● **THE PROBLEM**: In the records that follow, find each line with "finish" and pull it out.

● **Dataset entries**:
--- --- ---

/-- One turn of an engine up to the meaning of a lane. A line visit that finds a lane of the engine issues it in the
same turn. -/
def State.prepare (s : State) (sid : Nat) (e : Engine) : Prep :=
  let st := s.stream sid
  let es := st.eng' e
  if !(s.mayIssue sid || (st.behindBadLine e && s.onCore sid)) || es.ended then .done (s.tryFences sid)
  else if !es.push.isEmpty then .done (s.setStream sid (st.pushWaiting e))
  else if stuck e st.cmds then .done (s.retireCmds sid e)
  else if es.atEnd then .done ((s.tryFences sid).enterBlock sid e)
  else if e == .s && st.wait.isSome then .done (s.tryFences sid)
  else if es.lane = 0 then
    let s := s.beginVisit sid e
    let es := (s.stream sid).eng' e
    if ((s.stream sid).run == Run.running || st.behindBadLine e) && es.push.isEmpty && decide (0 < es.lane) && decide (es.lane < 8) then s.beginIssue sid e else .done s
  else if es.lane < 8 then s.beginIssue sid e
  else if es.loopTop then .done (s.loopStep sid e)
  else .done (s.afterLine sid e (es.skip.getD es.line))

/-- An engine's turn, given the meaning of instructions. -/
def State.engineTurn (run : Instr → State → Result) (s : State) (sid : Nat) (e : Engine) : Result :=
  match s.prepare sid e with
  | .done t => .next (s.settleBehind t sid e)
  | .run i u =>
    match run i u with
    | .next t => .next (s.settleBehind t.settleLane sid e)
    | .fault r => .fault r
    | .refused r => .refused r

/-- A command of the lane being issued. -/
def State.newCmd (s : State) (kind : CmdKind) : Cmd :=
  { id := s.nextId, eng := s.cur.eng, kind := kind, ts := s.cur.ts, line := s.cur.line, lane := s.cur.lane, base := s.cur.base, x := s.cur.x
    blk := s.myEng.blk, visit := s.myEng.visit, tw := s.popped }

def State.addCmd (s : State) (c : Cmd) : State := { s.setMe { s.me with cmds := s.me.cmds ++ [c] } with nextId := s.nextId + 1 }

/-! ### What lanes do to their engine's position -/

/-- The block-ending instruction retires: S selects the successor (R59, R60). -/
def State.branch (s : State) (line : Nat) : State := (s.setMe (s.me.branchTo line)).finish .moved

/-- The line after the one being issued. -/
def State.nextLine (s : State) : Nat := s.cur.line + 32

/-- A line DVA plus a signed count of lines, modulo 2⁶⁴. -/
def lineAdd (line : Nat) (n : Int) : Nat := (((line : Int) + 32 * n) % 2 ^ 64).toNat

/-- LOOP (R66 to R68), once its checks have passed: the level, the stages and T. With a count of 0 it retires and pushes its token as it
issues (R342). -/
def State.openLoop (s : State) (lvl cnt body stages : Nat) (rot tok : Bool) : State :=
  let e := s.cur.eng
  let es := s.myEng
  let last := s.cur.line + 32 * (body + 1)
  if s.badLoop s.cur.sid e lvl body stages rot then s.illop
  else
    let c := cnt % 2 ^ 32
    if c = 0 then ((s.setMyEng (es.leaveOut last)).advance s.cur.sid e).finish .moved
    else
      let f : LoopFrame := { lvl := lvl, first := s.cur.line + 32, last := last, stages := stages, rot := rot, tok := tok, count := c, i := 0,
                             iters := c + Nat.max stages 1 - 1, opn := true, ts := s.cur.ts
                             out := Nat.max (es.skip.getD 0) last }
      let st := s.me.setEng e { es with loops := f :: es.loops, loopTop := true, skip := none, g := if stages = 0 then es.g else 1 }
      (s.setMe { st with rot := if rot then 0 else st.rot }).deferred

/-- A fault at a lane an engine stands at, found by no meaning of its own: the lane's token goes back (R211). -/
def State.faultAt (s : State) (sid : Nat) (e : Engine) (line lane : Nat) (f : FaultInfo) : State :=
  if (s.stream sid).run = Run.suspended then s else
  let l := (s.lineAt sid line).getD 0
  let base := if 1 ≤ lane then Line.word l lane else 0
  let x := if 1 ≤ lane then (Line.xOf l lane).getD 0 else 0
  let s := { s with cur := { sid := sid, eng := e, line := line, lane := lane, base := base, x := x, ts := none } }
  s.returnToken.raise sid e line lane (decide (1 ≤ lane) && progressAt e base x) f

/-- REP (R70, R71). -/
def State.openRep (s : State) (n : Nat) (dA dB dC : Int) : State :=
  let e := s.cur.eng
  if s.badTarget s.cur.sid e dA dB dC then s.illop
  else
    let es := s.myEng
    let l := (s.lineAt s.cur.sid s.cur.line).getD 0
    (s.setMyEng { es with lane := nextLane l e s.cur.lane, rep := some { n := n, j := 0, dA := dA, dB := dB, dC := dC }, twDone := false, hold := .none }).finish .moved

end Sys2Proof.Machine
end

--- --- ---

● **TASK RESULT**:
def State.branch (s : State) (line : Nat) : State := (s.setMe (s.me.branchTo line)).finish .moved
    if c = 0 then ((s.setMyEng (es.leaveOut last)).advance s.cur.sid e).finish .moved
    (s.setMyEng { es with lane := nextLane l e s.cur.lane, rep := some { n := n, j := 0, dA := dA, dB := dB, dC := dC }, twDone := false, hold := .none }).finish .moved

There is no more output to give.